Ainsi donc, pleine de verves, un jour, après avoir vu défilé plusieurs événements du Cercle sceptique caennais, je décide de m’y rendre. Prête pour partir, je retourne sur l’événement pour m’y rendre mais surprise, le lieu n’est pas disponible. «Mince, me dis-je, je vais être en retard !» Impatiente de rencontrer et d’écouter les personnes parler d’intelligence artificielle, j’envoie un message à une personne du collectif, une femme semble-t-il, qui me confie l’adresse. J’arrive en retard, dans un lieu privé, je ne suis pas à mon aise car je ne suis pas accompagnée, je ne connais personne, elles et ils semblent passionné-e-s par ce dont elles et ils traitent et malgré mes connaissances, je me rends compte que j’ai encore beaucoup à apprendre. Et c’est tant mieux ! J’ai pris quelques notes car oui, j’ai souvent un carnet sur moi : le sujet traitait du projet AMR présenté il semblerait par Grégory Bonnet. En cherchant sa tête sur le net, ma mémoire n’a pas remis son visage dans la bonne case de mon encéphale. On avait parlé de deep learning, d’autonomie ajustable, de moralité, de manichéisme, du dilemme du tramway, de la théorie des chaînes de Markov, des systèmes de réputation, de la théorie des jeux.

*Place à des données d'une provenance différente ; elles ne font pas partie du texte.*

-- ==== Sys2Proof/Tests/Slice0.lean ====
section
/-! SUPPORT. Tests: the ill-formed words the checks refuse, the encodings written out bit by bit, at most two vectors of 95_test_vectors.md per command, the bus and fault vectors, and a witness for the hypotheses of every statement that has any. Every expected value is the spec's. -/

namespace Sys2Proof.Tests

open Sys2Proof Sys2Proof.Machine

/-! ### Well-formedness: each check refuses an ill-formed word (R75, R80) -/

theorem test_wf_reserved_bit_refused : wordReservedClear 0x00000101 = false := by decide
theorem test_wf_unassigned_op_refused : wordOpAssigned 0x0000000A = false ∧
    wordOpAssigned 0x00000014 = false ∧ wordOpAssigned 0x000000FF = false := by decide
theorem test_wf_word_accepted : wordWf 0x00000013 = true ∧ wordWf 0x00000009 = true := by decide
theorem test_wf_every_command : Instr.wf .nop = true ∧ Instr.wf .seqEq = true := by decide

/-! ### Decoding: the command words bit by bit, RSV then OP (R75, R76) -/

theorem test_decode_nop : decodeWord 0b00000000000000000000000000000000#32 = .ok .nop := by decide
theorem test_decode_encode : decodeWord 0b00000000000000000000000000000001#32 = .ok .encode := by decide
theorem test_decode_stamp : decodeWord 0b00000000000000000000000000000010#32 = .ok .stamp := by decide
theorem test_decode_verify : decodeWord 0b00000000000000000000000000000011#32 = .ok .verify := by decide
theorem test_decode_recover : decodeWord 0b00000000000000000000000000000100#32 = .ok .recover := by decide
theorem test_decode_decode : decodeWord 0b00000000000000000000000000000101#32 = .ok .decode := by decide
theorem test_decode_extSeq : decodeWord 0b00000000000000000000000000000110#32 = .ok .extSeq := by decide
theorem test_decode_extAck : decodeWord 0b00000000000000000000000000000111#32 = .ok .extAck := by decide
theorem test_decode_extFlg : decodeWord 0b00000000000000000000000000001000#32 = .ok .extFlg := by decide
theorem test_decode_extWin : decodeWord 0b00000000000000000000000000001001#32 = .ok .extWin := by decide
theorem test_decode_seqMod : decodeWord 0b00000000000000000000000000010000#32 = .ok .seqMod := by decide
theorem test_decode_seqInc : decodeWord 0b00000000000000000000000000010001#32 = .ok .seqInc := by decide
theorem test_decode_seqRange : decodeWord 0b00000000000000000000000000010010#32 = .ok .seqRange := by decide
theorem test_decode_seqEq : decodeWord 0b00000000000000000000000000010011#32 = .ok .seqEq := by decide
theorem test_decode_table_word : decodeTableWord 32 0x12 = some .seqRange ∧
    decodeTableWord 8 0x12 = some .seqRange ∧ decodeTableWord 32 0x112 = none := by decide

/-! ### Helpers -/

/-- What a test says of a command's next state. -/
def after (i : Instr) (s : State) (p : State → Bool) : Bool :=
  match exec i s with
  | .next t => p t
  | .fault _ => false
  | .refused _ => false

/-- What a test says of the state after one transaction. -/
def afterOne (x : Transaction) (s : State) (p : State → Bool) : Bool :=
  match step { s with script := [x] } with
  | .next t => p t
  | .fault _ => false
  | .refused _ => false

/-- A header from its five words, HDR0 to HDR4, as 95_test_vectors.md writes them; byte 12 is 0x50,
since no vector depends on it. -/
def header (b : List Byte) : Header := Vector.ofFn fun i => b.getD i.val 0

/-- T-STP-1 stamped: `1F901F91 0 0 50100001 BE9D0000`. -/
def stamped : Header := header [0x1F, 0x90, 0x1F, 0x91, 0, 0, 0, 0, 0, 0, 0, 0, 0x50, 0x10, 0, 0x01, 0xBE, 0x9D, 0, 0]

/-- T-STP-1 not stamped. -/
def unstamped : Header := header [0x1F, 0x90, 0x1F, 0x91, 0, 0, 0, 0, 0, 0, 0, 0, 0x50, 0x10, 0, 0x01, 0, 0, 0, 0]

/-- T-ENC-2 stamped at LEN 0x10000 (T-STP-6). -/
def mixed : Header := header [0x12, 0x34, 0x56, 0x78, 0x9A, 0xBC, 0xDE, 0xF0, 0x0F, 0x0E, 0x0D, 0x0C, 0x50, 0x11, 0, 0x10, 0x97, 0x43, 0, 0]

/-- The reset state with a header, LEN and BUFLEN. -/
def loaded (h : Header) (len buflen : Word) : State :=
  { State.reset with hdr := h, len := len, buflen := buflen }

/-- The reset state with A, B and R. -/
def ranged (a b r : Word) : State := { State.reset with a := a, b := b, r := r }

/-- The reset state with a fault pending. -/
def faulted : State := { State.reset with fault := 1 }

/-! ### Commands -/

/-- R181. -/
theorem test_nop : after .nop (ranged 1 2 3) (fun t => decide (t = ranged 1 2 3)) = true := by decide

/-- T-ENC-2, MARKER's byte left out. -/
theorem test_encode_bytes :
    after .encode { State.reset with src := 0x1234, dst := 0x5678, seq := 0x9ABCDEF0, ack := 0x0F0E0D0C,
                                     flg := 0x11, win := 0x0010 }
      (fun t => decide ((t.hdr.set 12 0x50).toList = [0x12, 0x34, 0x56, 0x78, 0x9A, 0xBC, 0xDE, 0xF0, 0x0F,
        0x0E, 0x0D, 0x0C, 0x50, 0x11, 0x00, 0x10, 0x00, 0x00, 0x00, 0x00])) = true := by decide

/-- R100: byte 12 is MARKER, whatever its value. -/
theorem test_encode_marker :
    (match exec .encode State.reset with | .next t => t.hdr[12] | _ => 0) = Config.marker := rfl

/-- T-DEC-1. -/
theorem test_decode_fields :
    after .decode (loaded mixed 0 0) (fun t => decide (t.src = 0x1234 ∧ t.dst = 0x5678 ∧ t.seq = 0x9ABCDEF0 ∧
      t.ack = 0x0F0E0D0C ∧ t.flg = 0x11 ∧ t.win = 0x0010 ∧ t.fault = 0)) = true := by decide

/-- R104's example and T-DEC-1's bytes. -/
theorem test_extSeq : after .extSeq (loaded mixed 0 0) (fun t => decide (t.seq = 0x9ABCDEF0 ∧ t.ack = 0)) = true := by
  decide

/-- R105's example. -/
theorem test_extAck : after .extAck (loaded mixed 0 0) (fun t => decide (t.ack = 0x0F0E0D0C ∧ t.seq = 0)) = true := by
  decide

/-- T-EXT-3. -/
theorem test_extFlg : after .extFlg (loaded mixed 0 0) (fun t => decide (t.flg = 0x11 ∧ t.win = 0)) = true := by decide

/-- T-EXT-5: WIN = 0xFFFF. -/
theorem test_extWin : after .extWin (loaded ((unstamped.set 14 0xFF).set 15 0xFF) 0 0)
    (fun t => decide (t.win = 0xFFFF ∧ t.flg = 0)) = true := by decide

/-- T-STP-1. -/
theorem test_stamp_full : after .stamp (loaded unstamped 576 0) (fun t => decide (t.hdr = stamped)) = true := by decide

/-- T-STP-4: the 16-bit wrap, checksum 0x0003. -/
theorem test_stamp_wrap : after .stamp (loaded (Vector.ofFn fun i => if i.val < 16 then 0xFF else 0) 0xFFFF 0)
    (fun t => decide (t.hdr[16] = 0x00 ∧ t.hdr[17] = 0x03)) = true := by decide

/-- T-VER-1 and T-VER-12: 576 and its alias 0x10240. -/
theorem test_verify_ok : after .verify (loaded stamped 576 0) (·.okFlag) = true ∧
    after .verify (loaded stamped 0x10240 0) (·.okFlag) = true := by decide

/-- T-VER-2, T-VER-5 and T-VER-11: a flipped port bit, a set urgent pointer, a wrong length. -/
theorem test_verify_fails : after .verify (loaded (stamped.set 1 0x91) 576 0) (!·.okFlag) = true ∧
    after .verify (loaded (stamped.set 19 0x01) 576 0) (!·.okFlag) = true ∧
    after .verify (loaded stamped 575 0) (!·.okFlag) = true := by decide

/-- T-REC-1 and T-REC-4: exact, and longer than the buffer. -/
theorem test_recover_exact :
    after .recover (loaded stamped 0 576) (fun t => decide (t.plen = 0x22C ∧ t.validFlag = true)) = true ∧
    after .recover (loaded stamped 0 575) (fun t => decide (t.plen = 0x22C ∧ t.validFlag = false)) = true := by decide

/-- T-REC-8 and T-REC-13: sext16 of 0x8000, and a corrupt port. -/
theorem test_recover_negative :
    after .recover (loaded (header [0, 0, 0, 0, 0, 0, 0, 0, 0, 0, 0, 0, 0, 0, 0, 0, 0x7F, 0xFF]) 0 576)
      (fun t => decide (t.plen = 0xFFFF7FEC ∧ t.validFlag = false)) = true ∧
    after .recover (loaded (stamped.set 2 0x9F) 0 576)
      (fun t => decide (t.plen = 0xFFFF822C ∧ t.validFlag = false)) = true := by decide

/-- T-SEQ-4 and T-SEQ-6. -/
theorem test_seqMod : after .seqMod (ranged 0xFFFFFFFF 0 7) (fun t => decide (t.y = 3 ∧ t.fault = 0)) = true ∧
    after .seqMod { ranged 5 0 0 with y := 9 } (fun t => decide (t.y = 9 ∧ t.fault = 2)) = true := by decide

/-- T-SEQ-11 and T-SEQ-13: exact, not wrapped; zero range. -/
theorem test_seqInc : after .seqInc (ranged 0xFFFFFFFF 0 3) (fun t => decide (t.y = 1)) = true ∧
    after .seqInc (ranged 0 0 0) (fun t => decide (t.y = 0 ∧ t.fault = 2)) = true := by decide

/-- T-SEQ-16 and T-SEQ-17. -/
theorem test_seqRange :
    after .seqRange { State.reset with win := 0xFFFF } (fun t => decide (t.r = 0x1FFFE)) = true ∧
    after .seqRange { State.reset with r := 5 } (fun t => decide (t.r = 0 ∧ t.fault = 0)) = true := by decide

/-- T-SEQ-19 and T-SEQ-20: B is reduced, A is not. -/
theorem test_seqEq : after .seqEq (ranged 1 5 4) (·.eqFlag) = true ∧
    after .seqEq (ranged 5 1 4) (!·.eqFlag) = true := by decide

/-! ### Bus, faults and reset -/

/-- T-CTL-2 and T-CTL-5: an illegal word; a command suppressed. -/
theorem test_issue_illegal :
    afterOne (.write 0x04 0x14) State.reset (fun t => decide (t = { State.reset with cmd := 0x14, fault := 1 })) = true ∧
    afterOne (.write 0x04 0x01) faulted (fun t => decide (t = { faulted with cmd := 0x01 })) = true := by decide

/-- T-CTL-7 and T-CTL-8. -/
theorem test_soft_reset :
    afterOne (.write 0x00 1) { ranged 7 0 0 with cmd := 0x10, fault := 2 } (fun t => decide (t = State.reset)) = true ∧
    afterOne (.write 0x00 0xFFFFFFFE) (ranged 7 0 0) (fun t => decide (t = ranged 7 0 0)) = true := by decide

/-- T-BUS-1, T-BUS-2 and T-BUS-4. -/
theorem test_bad_access :
    afterOne (.read 0x02) State.reset (fun t => decide (t.observed = [0] ∧ t.fault = 3)) = true ∧
    afterOne (.write 0x0C 5) State.reset (fun t => decide (t = { State.reset with fault := 3 })) = true ∧
    afterOne (.write 0x44 7) State.reset (fun t => decide (t = { State.reset with fault := 3 })) = true := by decide

/-- T-BUS-6: the bytes behind HDR3, and its read back. -/
theorem test_header_window :
    afterOne (.write 0x5C 0x50100001) State.reset
      (fun t => decide (t.hdr[12] = 0x50 ∧ t.hdr[13] = 0x10 ∧ t.hdr[14] = 0x00 ∧ t.hdr[15] = 0x01)) = true ∧
    afterOne (.read 0x5C) (loaded stamped 0 0) (fun t => decide (t.observed = [0x50100001])) = true := by decide

/-- T-ENC-5: narrow writes. -/
theorem test_narrow_writes :
    afterOne (.write 0x10 0x12345) State.reset (fun t => decide (t.src = 0x2345)) = true ∧
    afterOne (.write 0x20 0x1FF) State.reset (fun t => decide (t.flg = 0xFF)) = true := by decide

/-- P4 line 16: STATUS = 0x103 with FAULT 1, VALID and OK. -/
theorem test_status_word :
    afterOne (.read 0x08) { faulted with validFlag := true, okFlag := true }
      (fun t => decide (t.observed = [0x103])) = true := by decide

/-- R72 and L1-1: the two observed flag codes. -/
theorem test_flag_codes : flagsHasAck Config.flagAck = true ∧ flagsHasFin Config.flagAck = false ∧
    flagsHasAck Config.flagAckFin = true ∧ flagsHasFin Config.flagAckFin = true := by decide

/-- P1 lines 11 and 12, R82: what two script lines stand for. -/
theorem test_assemble : assemble [.wr (.named .len) 30, .command .encode, .srst] =
    [.write 0x28 0x1E, .write 0x04 0x01, .write 0x00 0x01] := by decide

/-- The word the host places is the one the next step issues (log entry 1). -/
theorem test_fetch_word : step (State.reset.withFetchWord 32 0x12) =
    exec .seqRange { State.reset with cmd := 0x12 } := rfl

/-! ### Witnesses: states and operands that meet the hypotheses of each statement, at clause boundaries -/

theorem witness_DecodeOfEncode : Instr.wf .recover = true := by decide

Aujourd’hui, j’en ai un vague souvenir et je vous conseille de prendre des notes de ce genre de choses pour avoir la possibilité de vous y replonger si vous le pensez nécessaire. A la fin, je demandais à deux membres si je pouvais accéder à leur discord et comment : n’étant pas gameuse, je ne connaissais pas du tout, plateforme étrangère à mon environnement numérique. J’ai assisté à quasiment toutes les réunions, passé des heures à faire les statuts de l’association encore à l’idée de projet à l’époque, à m’investir, à être force de proposition : lire sur ces questions m’enthousiasmait, je voulais créer un journal sceptique local, puis une sorte de bookclub sceptique qu’on aurait pu envisager aussi par la suite comme un podcast. Mais les forces effectives ne pouvaient pas tout faire : certains faisaient des formations, des intervenants comme Christophe Michel – alias Hygiène mentale – nous ont fait l’immense plaisir de venir en face à face ou sur discord selon les possibilités sanitaires autorisées. Et un de nos membres les plus engagés a créé finalement un podcast dont le deuxième épisode a été facilité par mon implication dans l’enceinte même du Dôme, un lieu de culture scientifique, souhaitant la démocratiser, la rendre plus accessible et citoyenne et surtout possédant un fablab dans lequel j’ai été service civique. Nous avons également réalisé des ciné-dimanches et réfléchissons séparément à de nouvelles perspectives d’avenir associatif.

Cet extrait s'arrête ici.